One time we made a bunch of french fries while were we cutting up a deer. We cubed some flank meat and spiced it up with Tabasco sauce. Threw it in the fryer with the fries during their last minute of cooking. Served the chislic with the fries, along with some ****tail sauce. Wow, I'm gonna have to do that one again.


----------



## 3arabians (Dec 9, 2014)

Oh wow.....that one is a must try for me goob.

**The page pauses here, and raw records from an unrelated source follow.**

-- ==== Sys2Proof/Machine/Gates.lean ====
section
/-!
DEFINITION. The commands, messages and events of beacons and gates (chapter 6).
-/
namespace Sys2Proof.Machine

open Sys2Proof

/-- What every meaning of this model answers. -/
abbrev Answer := Host.Outcome State Fault Refusal

/-- Whether a destination of `n` bytes lies whole in one memory region. -/
def inMemory (s : State) (a n : Nat) : Bool :=
  match regionOfRange s.part a n with
  | some .dram | some .aperture | some .qsram | some .hsram => true
  | _ => false

/-- Whether host software may be written at a local address, through either view. -/
def softwareAt (s : State) (a n : Nat) : Bool :=
  if inRegion s.part a .aperture then
    (grainsOf a n).all fun x => inHostDram s (homeAddr s.part x) 32
  else inSoftware s a n

/-- A command's destination that the issuing port may not write (R75). -/
def writeDenied (s : State) (p : CmdPkt) (a n : Nat) : Bool :=
  !p.hasRight s rightWrite a n || !softwareAt s a n

/-! ### GATE_OPEN (R121) -/

def gateOpenLayout (n : Nat) : List Named :=
  [(8, 9, 0), (8, 63, 16), (9, 33, 0), (10, 63, 0)] ++ (List.range n).map fun i => (11 + i, 63, 0)

/-- Highest named bit of a descriptor by kind (Table 6-6). -/
def memberTop (d : Word) : Nat :=
  match mKind d with
  | 0 => 10
  | 1 => 23
  | _ => 30

/-- Whether an engine number is one of Table 6-7. -/
def engineListed (e : Nat) : Bool := decide (e ≤ 0x33)

/-- Whether an engine of Table 6-7 is absent on the part. -/
def engineAbsent (s : State) (e : Nat) : Bool := decide (e < 0x30 ∧ quays s.part ≤ e % 16)

/-- BAD_PARAM faults of one descriptor. -/
def memberParamFault (s : State) (d : Word) : Bool :=
  d.toNat >>> memberTop d != 0 ||
  (mKind d == 0 && engineListed (mEngine d) && engineAbsent s (mEngine d)) ||
  (mKind d == 1 && decide (ports s.part ≤ mPort d)) || (mKind d == 2 && decide (countNum s ≤ mHarbour d))

/-- Whether two descriptors name the same member (R121). -/
def sameMember (a b : Word) : Bool :=
  mKind a == mKind b &&
  (match mKind a with
   | 0 => mEngine a == mEngine b
   | 1 => mPort a == mPort b && mHostEngine a == mHostEngine b
   | 2 => mHarbour a == mHarbour b && mGate a == mGate b
   | _ => false)

/-- BAD_DESCRIPTOR faults of descriptor i of the list. -/
def memberDescrFault (l : List Word) (i : Nat) (d : Word) : Bool :=
  mKind d == 3 || (mKind d == 0 && !engineListed (mEngine d)) || (l.take i).any (sameMember d)

/-- Whether a GATE_OPEN packet holds all the members it counts. -/
def membersFit (p : CmdPkt) : Bool := decide (p.at 66 2 ≤ 256 ∧ 11 + p.at 66 2 ≤ p.units)

/-- The member descriptors of a GATE_OPEN packet. -/
def gateMembers (p : CmdPkt) : List Word :=
  (List.range (if membersFit p then p.at 66 2 else 0)).map fun i => BitVec.ofNat 64 (p.at (88 + 8 * i) 8)

/-- BAD_PARAM faults of GATE_OPEN. -/
def gateOpenParams (s : State) (p : CmdPkt) : List (Bool × Nat) :=
  let n := p.at 66 2
  let par := p.at 80 8
  [(decide (256 < n), 8), (decide (n ≤ 256 ∧ p.units < 11 + n), p.units),
   (bit (p.at 76 1) 1 && (!bit par 63 || decide (countNum s ≤ bits par 17 0) || bits par 62 36 != 0), 10)] ++
  (gateMembers p).zipIdx.map fun d => (memberParamFault s d.1, 11 + d.2)

/-- BAD_DESCRIPTOR faults of GATE_OPEN. -/
def gateOpenDescr (p : CmdPkt) : List (Bool × Nat) :=
  (p.at 66 2 == 0, 8) :: (gateMembers p).zipIdx.map fun d => (memberDescrFault (gateMembers p) d.2 d.1, 11 + d.2)

/-- GATE_OPEN (R121). With PARENT_EN clear the record's PARENT is 0 (DESIGN CHOICE, log entry 102). -/
def execGateOpen (cx : Nat) (s : State) : Answer :=
  .next <|
  match turnOf s cx 0x0701 with
  | none => s
  | some r =>
    let p := r.pkt
    match checkFail p (gateOpenLayout (if membersFit p then p.at 66 2 else 256)) (gateOpenParams s p) (gateOpenDescr p) false with
    | some (st, f) => completeBad s cx st f
    | none =>
      let g := p.at 64 2 % 1024
      let s0 := expireGate s g
      if (gateOf s0 g).inProgress then complete s0 cx stBUSY 0
      else
        let o := openGate (tagObject s0 p.task true g 0) g (gateMembers p) (p.at 68 2) (p.at 70 2) (p.at 72 4) p.task
          (bit (p.at 76 1) 0) (if bit (p.at 76 1) 1 then BitVec.ofNat 64 (p.at 80 8) else 0)
        checkGate (complete o.1 cx stDONE o.2) g

/-! ### GATE_ARRIVE, GATE_ABORT, GATE_EXPIRY -/

/-- The arrival of a GATE_ARRIVE of the gate's round while the gate is in progress (R122). -/
def gateArriveNow (s : State) (cx : Nat) (r : Running) (g slot round : Nat) (wait : Bool) : State :=
  let x := gateOf s g
  match x.members[slot]? with
  | none => completeBad s cx stBAD_PARAM 8
  | some d =>
    if mKind d ≠ 1 then completeBad s cx stBAD_PARAM 8
    else if mPort d ≠ r.pkt.port then complete s cx stDENIED 0
    else if slot ∈ x.arrived then complete s cx stBUSY 0
    else if wait then arriveSlot (putCmd s cx { r with phase := .waitGate g slot round false }) g slot
    else arriveSlot (complete s cx stDONE 0) g slot

/-- GATE_ARRIVE (R122, R123). -/
def execGateArrive (cx : Nat) (s : State) : Answer :=
  .next <|
  match turnOf s cx 0x0702 with
  | none => s
  | some r =>
    let p := r.pkt
    match checkFail p [(8, 9, 0), (8, 24, 16), (8, 47, 32)] [] [] false with
    | some (st, f) => completeBad s cx st f
    | none =>
      let g := p.at 64 2 % 1024
      let slot := p.at 66 1
      let wait := bit (p.at 67 1) 0
      let round := p.at 68 2
      let s0 := expireGate s g
      let x := gateOf s0 g
      match arrCase x round with
      | .counts => gateArriveNow s0 cx r g slot round wait
      | .early =>
        let k := keepEarly s0 g slot round false
        if !k.2 then complete k.1 cx stBUSY 0
        else if wait then putCmd k.1 cx { r with phase := .waitGate g slot round true }
        else complete k.1 cx stDONE 0
      | .released => complete s0 cx stBUSY 0
      | .aborted => complete s0 cx (abortStatus x.cause) x.code
      | .stale => complete (countStale s0 1) cx stBUSY 0

/-- GATE_ABORT (R126). -/
def execGateAbort (cx : Nat) (s : State) : Answer :=
  .next <|
  match turnOf s cx 0x0703 with
  | none => s
  | some r =>
    let p := r.pkt
    match checkFail p [(8, 9, 0), (8, 31, 16)] [] [] false with
    | some (st, f) => completeBad s cx st f
    | none =>
      let g := p.at 64 2 % 1024
      complete (abortGate (expireGate s g) g 1 (p.at 66 2) .here) cx stDONE 0

/-- GATE_EXPIRY: a gate whose DEADLINE is reached aborts with CAUSE expiry (R126). -/
def execGateExpiry (g : Nat) (s : State) : Answer := .next (expireGate s g)

/-- ENGINE_GATE_ARRIVAL (R120): a local engine's slot arrives (R124). An engine that reaches its gate point while the gate
is not in progress changes nothing: its arrival is not kept as early (DESIGN CHOICE, log entry 102). -/
def execEngineGateArrival (engine g : Nat) (s : State) : Answer :=
  .next <|
  let s0 := expireGate s g
  let x := gateOf s0 g
  if !x.inProgress then s0
  else
    match x.members.findIdx? (fun d => mKind d == 0 && mEngine d == engine) with
    | some slot => if slot ∈ x.arrived then s0 else arriveSlot s0 g slot
    | none => s0

/-! ### BEACON_WAIT, TASK_CLOSE, attention lines -/

/-- BEACON_WAIT (R113, R114). -/
def execBeaconWait (cx : Nat) (s : State) : Answer :=
  .next <|
  match turnOf s cx 0x0704 with
  | none => s
  | some r =>
    let p := r.pkt
    match checkFail p [(8, 24, 0), (8, 63, 32), (9, 63, 0)] [(decide (2 < p.at 66 1), 8)] [] false with
    | some (st, f) => completeBad s cx st f
    | none =>
      let k := p.at 64 2
      let forever := bit (p.at 67 1) 0
      let timeout := p.at 68 4
      let v := p.at 72 8
      let s0 := tagBeacon s p.task k
      let g := readGrain s0 (beaconAddr k / 32 * 32)
      let x := fieldAt (grainBytes g.2.word.data) (beaconAddr k % 32) 8
      if g.2.bad then complete g.1 cx stDATA_POISON 0
      else if condMet (p.at 66 1) x v then complete g.1 cx stDONE x
      else if !forever ∧ timeout = 0 then complete g.1 cx stTIMEOUT x
      else putCmd g.1 cx { r with phase := .waitBeacon k (p.at 66 1) (BitVec.ofNat 64 v) forever timeout (now s) x }

/-- BEACON_WAIT_TIMEOUT: TIMEOUT ticks have passed from the wait's start; RESULT is the beacon's value then, the latest that the
wait has tested (R114). -/
def execBeaconWaitTimeout (cx : Nat) (s : State) : Answer :=
  .next <|
  match cmdOf? s cx with
  | some r =>
    match r.phase with
    | .waitBeacon _ _ _ false t t0 last => if expired s t0 t then complete s cx stTIMEOUT last else s
    | _ => s
  | none => s

/-- The tags of a task by object number. -/
def sortedTags (l : List TaskTag) : List TaskTag :=
  l.foldl (fun acc t => (acc.takeWhile fun x => x.num ≤ t.num) ++ t :: acc.dropWhile fun x => x.num ≤ t.num) []

/-- The present value of each tagged object: a beacon is read, a gate gives its STATE (R129, R326). -/
def tagValues : State → List TaskTag → State × List (TaskTag × Nat)
  | s, [] => (s, [])
  | s, t :: l =>
    let r := if t.isGate then (s, (gateOf s t.num).state) else read64 s (beaconAddr t.num)
    let x := tagValues r.1 l
    (x.1, (t, r.2) :: x.2)

/-- Whether a tagged object is restored, with its present value (R129). -/
def restored (s : State) (t : TaskTag × Nat) : Bool :=
  if t.1.isGate then !(gateOf s t.1.num).inProgress else t.2 == t.1.value.toNat

/-- The list entry of an object not restored (R129). -/
def closeEntry (t : TaskTag × Nat) : List Byte := leBytes 8 (t.1.num + b2n t.1.isGate * 65536) ++ leBytes 8 t.2

/-- The tags of a task in the order of the list: beacons and then gates, by number (R129). -/
def taskTags (s : State) (task : Nat) : List TaskTag :=
  let mine := s.sync.tags.filter fun t => t.task == task
  sortedTags (mine.filter fun t => !t.isGate) ++ sortedTags (mine.filter fun t => t.isGate)

/-- The objects of a task that are not restored, with the state that their reads leave (R129). -/
def unrestored (s : State) (task : Nat) : State × List (TaskTag × Nat) :=
  let v := tagValues s (taskTags s task)
  (v.1, v.2.filter fun t => !restored v.1 t)

/-- The tags of a task are dropped. -/
def dropTags (s : State) (task : Nat) : State :=
  { s with sync := { s.sync with tags := s.sync.tags.filter fun t => t.task != task } }

/-- TASK_CLOSE (R129). -/
def execTaskClose (cx : Nat) (s : State) : Answer :=
  .next <| whole s fun s =>
  match turnOf s cx 0x0705 with
  | none => s
  | some r =>
    let p := r.pkt
    let listEn := bit (p.at 64 8) 63
    let lst := p.at 64 8 % 2 ^ 44
    let params := [(p.task == 0, 0), (listEn && (lst % 32 != 0 || !inMemory s lst 1064960), 8)]
    match checkFail p [(8, 43, 0), (8, 63, 63)] params [] (listEn && writeDenied s p lst 1064960) with
    | some (st, f) => completeBad s cx st f
    | none =>
      let u := unrestored s p.task
      let s1 := if listEn then writeBytes u.1 lst (u.2.flatMap closeEntry) else u.1
      complete (dropTags s1 p.task) cx stDONE u.2.length

/-- ATTN_LINE_EDGE: a rising edge of an inbound attention line adds 1 to its beacon in two-way mode (R117, R118), while the
clocks run (R374). -/
def execAttnLineEdge (die line : Nat) (s : State) : Answer :=
  .next <|
  if clocksRun s ∧ fld s rHbSigCfg 0 0 = 1 ∧ bit (fld s rHbSigCfg 7 4) die ∧ die < ports s.part / 32 ∧ line < 32 then
    (beaconAtomic s (fld s rHbSigCfg 31 16 + die * 64 + line) fun v => (v + 1) % 18446744073709551616).1
  else s

/-! ### Messages between gates (R125, R126, R435) -/

/-- The fields of a GATE packet's grain (Table 9-2). -/
structure GateMsg where
  msg : Nat
  target : Nat
  slot : Nat
  round : Nat
  code : Nat
  cause : Nat
  sender : Nat
  deriving DecidableEq, Repr

/-- A target gate above 1023 names the gate of its low ten bits (DESIGN CHOICE, log entry 102). -/
def GateMsg.ofGrain (g : Grain) : GateMsg :=
  let v := g.toNat
  { msg := bits v 7 0, target := bits v 25 16, slot := bits v 39 32, round := bits v 63 48, code := bits v 79 64,
    cause := bits v 87 80, sender := bits v 111 96 }

/-- An arrival message (R435). A second arrival of a slot that has arrived in the round changes nothing and is not counted
(DESIGN CHOICE, log entry 102). -/
def arrivalMsg (s : State) (orig : Nat) (m : GateMsg) : State :=
  let s0 := expireGate s m.target
  let x := gateOf s0 m.target
  match arrCase x m.round with
  | .counts =>
    match x.members[m.slot]? with
    | some d =>
      if mKind d = 2 ∧ mHarbour d = orig ∧ mGate d = m.sender then arriveSlot s0 m.target m.slot else countStale s0 1
    | none => countStale s0 1
  | .early => (keepEarly s0 m.target m.slot m.round true).1
  | _ => countStale s0 1

/-- A release message: a gate in STATE 2 releases when it comes from its parent for its round (R125). -/
def releaseMsg (s : State) (orig : Nat) (m : GateMsg) : State :=
  let s0 := expireGate s m.target
  let x := gateOf s0 m.target
  if x.state = 2 ∧ m.round = x.round ∧ bits x.parent.toNat 17 0 = orig ∧ bits x.parent.toNat 27 18 = m.sender then
    releaseGate s0 m.target
  else s0

/-- Whom a message comes from, as the gate knows it. -/
def senderOf (x : Gate) (orig sender : Nat) : Option AbortFrom :=
  if bit x.parent.toNat 63 ∧ bits x.parent.toNat 17 0 = orig ∧ bits x.parent.toNat 27 18 = sender then some .parent
  else if x.members.any (fun d => mKind d == 2 && mHarbour d == orig && mGate d == sender) then some (.member orig sender)
  else none

/-- An abort message from a parent or child: one of another round is discarded (R123, R126). One of the round from a gate
that is neither changes nothing and is not counted (DESIGN CHOICE, log entry 102). -/
def abortMsg (s : State) (orig : Nat) (m : GateMsg) : State :=
  let s0 := expireGate s m.target
  let x := gateOf s0 m.target
  if m.round ≠ x.round then countStale s0 1
  else
    match senderOf x orig m.sender with
    | some f => abortGate s0 m.target m.cause m.code f
    | none => s0

/-- The message of a GATE packet; none where its grain is bad. -/
def gateMsgOf (p : Packet) : Option GateMsg := (payloadGrain p 0).map GateMsg.ofGrain

/-- A GATE packet with one MSG. -/
def onGateMsg (s : State) (src : LandSrc) (hdr : BitVec 256) (payload : List Codeword) (msg : Nat)
    (f : State → Nat → GateMsg → State) : State :=
  withPacket s src hdr payload (fun p => ofType tyGATE p && (gateMsgOf p).any (fun m => m.msg == msg)) fun s1 p =>
    match gateMsgOf p with
    | some m => f s1 p.hdr.orig m
    | none => s1

/-- GATE_ARRIVAL_MSG (R435). -/
def execGateArrivalMsg (src : LandSrc) (hdr : BitVec 256) (payload : List Codeword) (s : State) : Answer :=
  .next (onGateMsg s src hdr payload 0 arrivalMsg)

/-- GATE_RELEASE_MSG (R125). -/
def execGateReleaseMsg (src : LandSrc) (hdr : BitVec 256) (payload : List Codeword) (s : State) : Answer :=
  .next (onGateMsg s src hdr payload 1 releaseMsg)

/-- GATE_ABORT_MSG (R126). -/
def execGateAbortMsg (src : LandSrc) (hdr : BitVec 256) (payload : List Codeword) (s : State) : Answer :=
  .next (onGateMsg s src hdr payload 2 abortMsg)

end Sys2Proof.Machine
end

Just need to put some meat in the freezer now.


----------



## wyogoob (Sep 7, 2007)

surf n turf


about 2 minutes for medium


----------



## Dunkem (May 8, 2012)

Man that looks good!! Can you imagine how pork back fat would be in there also--- yum.


----------



## wyogoob (Sep 7, 2007)

Elk round steak marinated over night:


Deep fat fry 2 minutes at 400°:


Dangit, I can't find my chislic salt.


----------



## Catherder (Aug 2, 2008)

Ugh, between the pot pies and this, I have a feeling tonights dinner is going to be a big disappointment once I get home from work. 


Can I come over for leftovers?


----------